• REQUIRED ACTION: Your answer should consist only of the lines below from the one with "it (log 3). -/" through the one with "false]) = .ok .sym0 ∧", copied exactly.

Saved data entries:
/-- The record of the line is the environment's (log 13): the block never reads it. -/
def Obligations.TheRecordIsNeverRead : Prop :=
  ∀ (s : State) (record : List Bool),
    (∀ t, step s = .next t → ∃ l, t.trace = s.trace ++ l ∧ step { s with trace := record } = .next { t with trace := record ++ l }) ∧
    (∀ r, step s = .refused r → step { s with trace := record } = .refused r)

/-- R12: no rule reads CFG.OUT_PIN: with another pin a step does the same and leaves the other pin. -/
def Obligations.TheOutputPinIsNeverRead : Prop :=
  ∀ (s t : State) (p : Strip) (pin : PinId), s.noReset → s.life = .ready p → step s = .next t →
    ∃ q : Strip, t.life = .ready q ∧
      step { s with life := .ready { p with outputPin := pin } } = .next { t with life := .ready { q with outputPin := pin } }

/-! ## Encodings -/

/-- Every instruction of every format decodes from its code, every operand at every value, on every legal build (R60, R61, R63, R70). The
operand bytes of a command are the model's (log 3). -/
def Obligations.DecodeOfEncode : Prop := ∀ (b : Build) (i : Instr), b.legal = true → decode b (encode b i) = .ok i

/-- Every byte string that is a command is the one encoding of it (log 3). -/
def Obligations.EncodeOfDecode : Prop :=
  ∀ (bytes : List Byte) (i : Instr), decodeCommand bytes = .ok i → encodeCommand i = bytes

/-- R70, R63, R61: words written out from the spec's encodings: the tags, with operand bytes by hand (the model's, log 3), the table's symbol
patterns and the word 0x140A1E of R61. -/
def Obligations.WordsDecodeAsTheSpecWritesThem : Prop :=
  decodeCommand [0b000#8] = .ok (.configure none none none) ∧
  decodeCommand [0b001#8, 4#8, 10#8, 20#8, 30#8] = .ok (.set 2 ⟨10#8, 20#8, 30#8⟩) ∧
  decodeCommand [0b010#8, 1#8] = .ok (.get (-1)) ∧
  decodeCommand [0b011#8, 255#8, 0#8, 0#8] = .ok (.fill ⟨255#8, 0#8, 0#8⟩) ∧
  decodeCommand [0b100#8] = .ok .clear ∧ decodeCommand [0b101#8] = .ok .flush ∧
  decodeCommand [0b110#8, 1#8, 1#8, 2#8, 3#8, 0x00#8, 0x00#8, 0x00#8, 0x3F#8] = .ok (.encode [⟨1#8, 2#8, 3#8⟩] 0x3F000000#32) ∧
  decodeCommand [0b111#8, 2#8, 1#8, 0#8] = .ok (.send [true, false]) ∧
  decode .reference (.levels [true, true, true, true, true, true, true, false, false, false]) = .ok .sym1 ∧
  decode .reference (.levels [true, true, false, false, false, false, false, false, false, false]) = .ok .sym0 ∧
  decode .reference (.word 0b000101000000101000011110#24) = .ok (.word24 0x140A1E#24)

/-! ## The host's software -/

/-- R143, R144: the k-th colour of a fade is from + k x delta in each channel, and lies between the ends. That delta is rounded toward zero
is the spec's reading (U9, log 21). -/
def Obligations.FadeColoursStayBetweenTheEnds : Prop :=
  ∀ (start stop : Color) (steps k : Nat), 1 ≤ k → k ≤ steps →
    ((fadeColor start stop steps k).r.toNat : Int) = start.r.toNat + k * ((stop.r.toNat - start.r.toNat : Int).tdiv steps) ∧
    ((fadeColor start stop steps k).g.toNat : Int) = start.g.toNat + k * ((stop.g.toNat - start.g.toNat : Int).tdiv steps) ∧
    ((fadeColor start stop steps k).b.toNat : Int) = start.b.toNat + k * ((stop.b.toNat - start.b.toNat : Int).tdiv steps) ∧
    min start.r.toNat stop.r.toNat ≤ (fadeColor start stop steps k).r.toNat ∧
    (fadeColor start stop steps k).r.toNat ≤ max start.r.toNat stop.r.toNat ∧
    min start.g.toNat stop.g.toNat ≤ (fadeColor start stop steps k).g.toNat ∧
    (fadeColor start stop steps k).g.toNat ≤ max start.g.toNat stop.g.toNat ∧
    min start.b.toNat stop.b.toNat ≤ (fadeColor start stop steps k).b.toNat ∧
    (fadeColor start stop steps k).b.toNat ≤ max start.b.toNat stop.b.toNat

/-- R145, R146: a fade_in of steps > 0 shows its colours in order, each as FILL, FLUSH, WAIT_IDLE, WAIT; a fade_out shows BLACK once more.
The bytes of the commands and BLACK's channels are the model's (log 3, log 4). -/
def Obligations.FadesAsCommands : Prop :=
  ∀ (start stop : Color) (steps delay : Nat), 0 < steps →
    ∃ moves, fadeIn start stop steps delay = some moves ∧
      moves = (List.range steps).flatMap (fun j =>
        [.command .host (encodeCommand (.fill (fadeColor start stop steps (j + 1)))), .command .host (encodeCommand .flush),
          .waitIdle, .wait delay]) ∧
      fadeOut start stop steps delay = some (moves ++
        [.command .host (encodeCommand (.fill ⟨0#8, 0#8, 0#8⟩)), .command .host (encodeCommand .flush), .waitIdle, .wait delay])

/-- R150: wheel(0), wheel(85) and every position outside [0, 255], which is BLACK, Color(0, 0, 0) (log 4). -/
def Obligations.WheelStatedValues : Prop :=
  wheel 0 = ⟨255#8, 0#8, 0#8⟩ ∧ wheel 85 = ⟨0#8, 255#8, 0#8⟩ ∧
  ∀ p : Int, (p < 0 ∨ 255 < p) → wheel p = ⟨0#8, 0#8, 0#8⟩

/-! ## One issuing agent -/

/-- R52, R70, R111: the command stream is one host's. A step that takes a command and answers a next state took the host's, and no SEND, or
took a SEND of the block's own front end. -/
def Obligations.CommandsComeFromOneHost : Prop :=
  ∀ (s t : State) (who : Issuer) (bytes : List Byte) (rest : List Move) (i : Instr),
    s.schedule = .command who bytes :: rest → decodeCommand bytes = .ok i → step s = .next t →
      (who = .host ∧ ∀ bits, i ≠ .send bits) ∨ (who = .frontEnd ∧ ∃ bits, i = .send bits)
end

• TASK RESULT:
/-- Every byte string that is a command is the one encoding of it (log 3). -/
def Obligations.EncodeOfDecode : Prop :=
  ∀ (bytes : List Byte) (i : Instr), decodeCommand bytes = .ok i → encodeCommand i = bytes

/-- R70, R63, R61: words written out from the spec's encodings: the tags, with operand bytes by hand (the model's, log 3), the table's symbol
patterns and the word 0x140A1E of R61. -/
def Obligations.WordsDecodeAsTheSpecWritesThem : Prop :=
  decodeCommand [0b000#8] = .ok (.configure none none none) ∧
  decodeCommand [0b001#8, 4#8, 10#8, 20#8, 30#8] = .ok (.set 2 ⟨10#8, 20#8, 30#8⟩) ∧
  decodeCommand [0b010#8, 1#8] = .ok (.get (-1)) ∧
  decodeCommand [0b011#8, 255#8, 0#8, 0#8] = .ok (.fill ⟨255#8, 0#8, 0#8⟩) ∧
  decodeCommand [0b100#8] = .ok .clear ∧ decodeCommand [0b101#8] = .ok .flush ∧
  decodeCommand [0b110#8, 1#8, 1#8, 2#8, 3#8, 0x00#8, 0x00#8, 0x00#8, 0x3F#8] = .ok (.encode [⟨1#8, 2#8, 3#8⟩] 0x3F000000#32) ∧
  decodeCommand [0b111#8, 2#8, 1#8, 0#8] = .ok (.send [true, false]) ∧
  decode .reference (.levels [true, true, true, true, true, true, true, false, false, false]) = .ok .sym1 ∧
  decode .reference (.levels [true, true, false, false, false, false, false, false, false, false]) = .ok .sym0 ∧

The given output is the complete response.